**Extracted records**
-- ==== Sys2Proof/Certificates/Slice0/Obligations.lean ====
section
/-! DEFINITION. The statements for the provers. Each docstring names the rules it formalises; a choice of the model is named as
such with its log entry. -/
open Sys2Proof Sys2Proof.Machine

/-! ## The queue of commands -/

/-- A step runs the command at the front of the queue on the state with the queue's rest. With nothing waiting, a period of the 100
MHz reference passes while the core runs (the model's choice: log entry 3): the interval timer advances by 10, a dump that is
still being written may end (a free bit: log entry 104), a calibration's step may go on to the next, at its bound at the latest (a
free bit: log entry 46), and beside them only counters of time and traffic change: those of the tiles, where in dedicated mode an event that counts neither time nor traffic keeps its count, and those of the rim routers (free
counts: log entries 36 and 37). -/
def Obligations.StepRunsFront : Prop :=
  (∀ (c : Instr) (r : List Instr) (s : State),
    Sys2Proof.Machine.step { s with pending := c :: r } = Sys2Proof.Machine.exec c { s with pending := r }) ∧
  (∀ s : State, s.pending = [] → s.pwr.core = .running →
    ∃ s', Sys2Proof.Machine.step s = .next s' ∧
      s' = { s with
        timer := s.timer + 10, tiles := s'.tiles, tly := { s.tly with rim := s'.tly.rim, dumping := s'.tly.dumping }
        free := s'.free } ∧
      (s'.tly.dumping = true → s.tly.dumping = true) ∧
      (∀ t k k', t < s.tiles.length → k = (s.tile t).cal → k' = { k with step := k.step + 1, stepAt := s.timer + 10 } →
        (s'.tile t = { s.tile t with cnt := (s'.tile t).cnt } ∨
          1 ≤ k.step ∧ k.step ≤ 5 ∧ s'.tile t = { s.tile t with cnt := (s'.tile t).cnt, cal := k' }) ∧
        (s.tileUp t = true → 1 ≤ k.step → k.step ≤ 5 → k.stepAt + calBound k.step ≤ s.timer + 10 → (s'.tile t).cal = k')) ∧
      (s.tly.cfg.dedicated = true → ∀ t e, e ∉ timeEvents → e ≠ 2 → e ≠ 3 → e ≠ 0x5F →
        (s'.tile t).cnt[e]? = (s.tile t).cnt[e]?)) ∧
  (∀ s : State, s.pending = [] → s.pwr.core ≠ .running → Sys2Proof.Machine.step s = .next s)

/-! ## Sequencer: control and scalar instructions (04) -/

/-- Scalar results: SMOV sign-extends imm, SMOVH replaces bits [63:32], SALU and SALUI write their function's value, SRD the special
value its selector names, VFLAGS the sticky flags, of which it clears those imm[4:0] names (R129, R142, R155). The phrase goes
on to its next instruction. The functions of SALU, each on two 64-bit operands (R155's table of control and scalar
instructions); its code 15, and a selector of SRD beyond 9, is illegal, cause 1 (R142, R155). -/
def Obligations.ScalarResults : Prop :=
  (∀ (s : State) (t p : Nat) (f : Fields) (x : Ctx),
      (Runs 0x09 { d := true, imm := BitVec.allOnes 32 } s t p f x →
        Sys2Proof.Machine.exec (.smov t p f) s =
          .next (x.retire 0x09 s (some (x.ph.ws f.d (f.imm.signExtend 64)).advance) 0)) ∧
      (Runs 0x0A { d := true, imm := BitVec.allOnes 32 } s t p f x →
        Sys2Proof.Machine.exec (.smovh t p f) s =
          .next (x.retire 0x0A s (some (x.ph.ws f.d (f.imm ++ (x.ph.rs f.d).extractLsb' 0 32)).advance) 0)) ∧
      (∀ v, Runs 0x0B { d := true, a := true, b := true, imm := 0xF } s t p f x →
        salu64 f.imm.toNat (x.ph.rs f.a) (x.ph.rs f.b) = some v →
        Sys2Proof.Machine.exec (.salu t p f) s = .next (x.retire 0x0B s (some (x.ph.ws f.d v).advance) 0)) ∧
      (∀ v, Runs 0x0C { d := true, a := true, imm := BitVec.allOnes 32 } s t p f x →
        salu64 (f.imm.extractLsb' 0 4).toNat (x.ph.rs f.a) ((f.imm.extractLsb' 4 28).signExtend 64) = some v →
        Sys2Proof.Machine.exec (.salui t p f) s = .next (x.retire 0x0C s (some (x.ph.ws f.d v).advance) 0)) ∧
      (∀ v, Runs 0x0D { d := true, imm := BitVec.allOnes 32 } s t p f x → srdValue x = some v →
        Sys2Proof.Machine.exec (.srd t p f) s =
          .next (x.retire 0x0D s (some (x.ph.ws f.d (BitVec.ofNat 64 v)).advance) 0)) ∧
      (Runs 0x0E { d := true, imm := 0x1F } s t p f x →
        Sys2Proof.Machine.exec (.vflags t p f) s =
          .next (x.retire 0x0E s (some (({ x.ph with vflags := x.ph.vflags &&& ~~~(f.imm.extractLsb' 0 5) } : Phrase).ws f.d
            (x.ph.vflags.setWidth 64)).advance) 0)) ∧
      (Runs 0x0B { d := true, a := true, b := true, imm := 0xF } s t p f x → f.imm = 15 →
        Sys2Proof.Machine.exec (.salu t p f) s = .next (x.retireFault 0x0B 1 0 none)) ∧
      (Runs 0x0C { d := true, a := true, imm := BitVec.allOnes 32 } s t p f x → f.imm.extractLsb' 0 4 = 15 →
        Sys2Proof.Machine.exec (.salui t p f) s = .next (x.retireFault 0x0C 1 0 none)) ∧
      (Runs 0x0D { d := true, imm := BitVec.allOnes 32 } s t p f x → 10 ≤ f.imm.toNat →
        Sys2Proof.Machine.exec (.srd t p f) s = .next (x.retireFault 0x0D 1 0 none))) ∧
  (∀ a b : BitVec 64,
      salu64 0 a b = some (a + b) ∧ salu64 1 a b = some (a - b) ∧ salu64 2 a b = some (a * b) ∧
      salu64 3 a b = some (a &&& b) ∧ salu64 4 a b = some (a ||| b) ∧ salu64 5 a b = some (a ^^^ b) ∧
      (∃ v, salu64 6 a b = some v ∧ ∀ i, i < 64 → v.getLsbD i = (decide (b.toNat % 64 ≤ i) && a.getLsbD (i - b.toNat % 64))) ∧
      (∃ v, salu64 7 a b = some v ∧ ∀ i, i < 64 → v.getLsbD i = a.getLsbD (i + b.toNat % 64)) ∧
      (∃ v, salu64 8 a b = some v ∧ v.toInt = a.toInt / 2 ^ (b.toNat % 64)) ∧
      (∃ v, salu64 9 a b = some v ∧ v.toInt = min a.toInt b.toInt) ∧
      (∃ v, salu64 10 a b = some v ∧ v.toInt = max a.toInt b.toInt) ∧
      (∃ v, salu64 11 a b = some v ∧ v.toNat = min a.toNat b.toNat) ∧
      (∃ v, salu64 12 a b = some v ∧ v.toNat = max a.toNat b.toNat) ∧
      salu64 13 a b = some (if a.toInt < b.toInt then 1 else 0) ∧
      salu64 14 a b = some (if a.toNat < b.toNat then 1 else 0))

**Instructions to follow**
All lines above that hold the string "toInt" should be copied.

**Written response**
      (∃ v, salu64 8 a b = some v ∧ v.toInt = a.toInt / 2 ^ (b.toNat % 64)) ∧
      (∃ v, salu64 9 a b = some v ∧ v.toInt = min a.toInt b.toInt) ∧
      (∃ v, salu64 10 a b = some v ∧ v.toInt = max a.toInt b.toInt) ∧
      salu64 13 a b = some (if a.toInt < b.toInt then 1 else 0) ∧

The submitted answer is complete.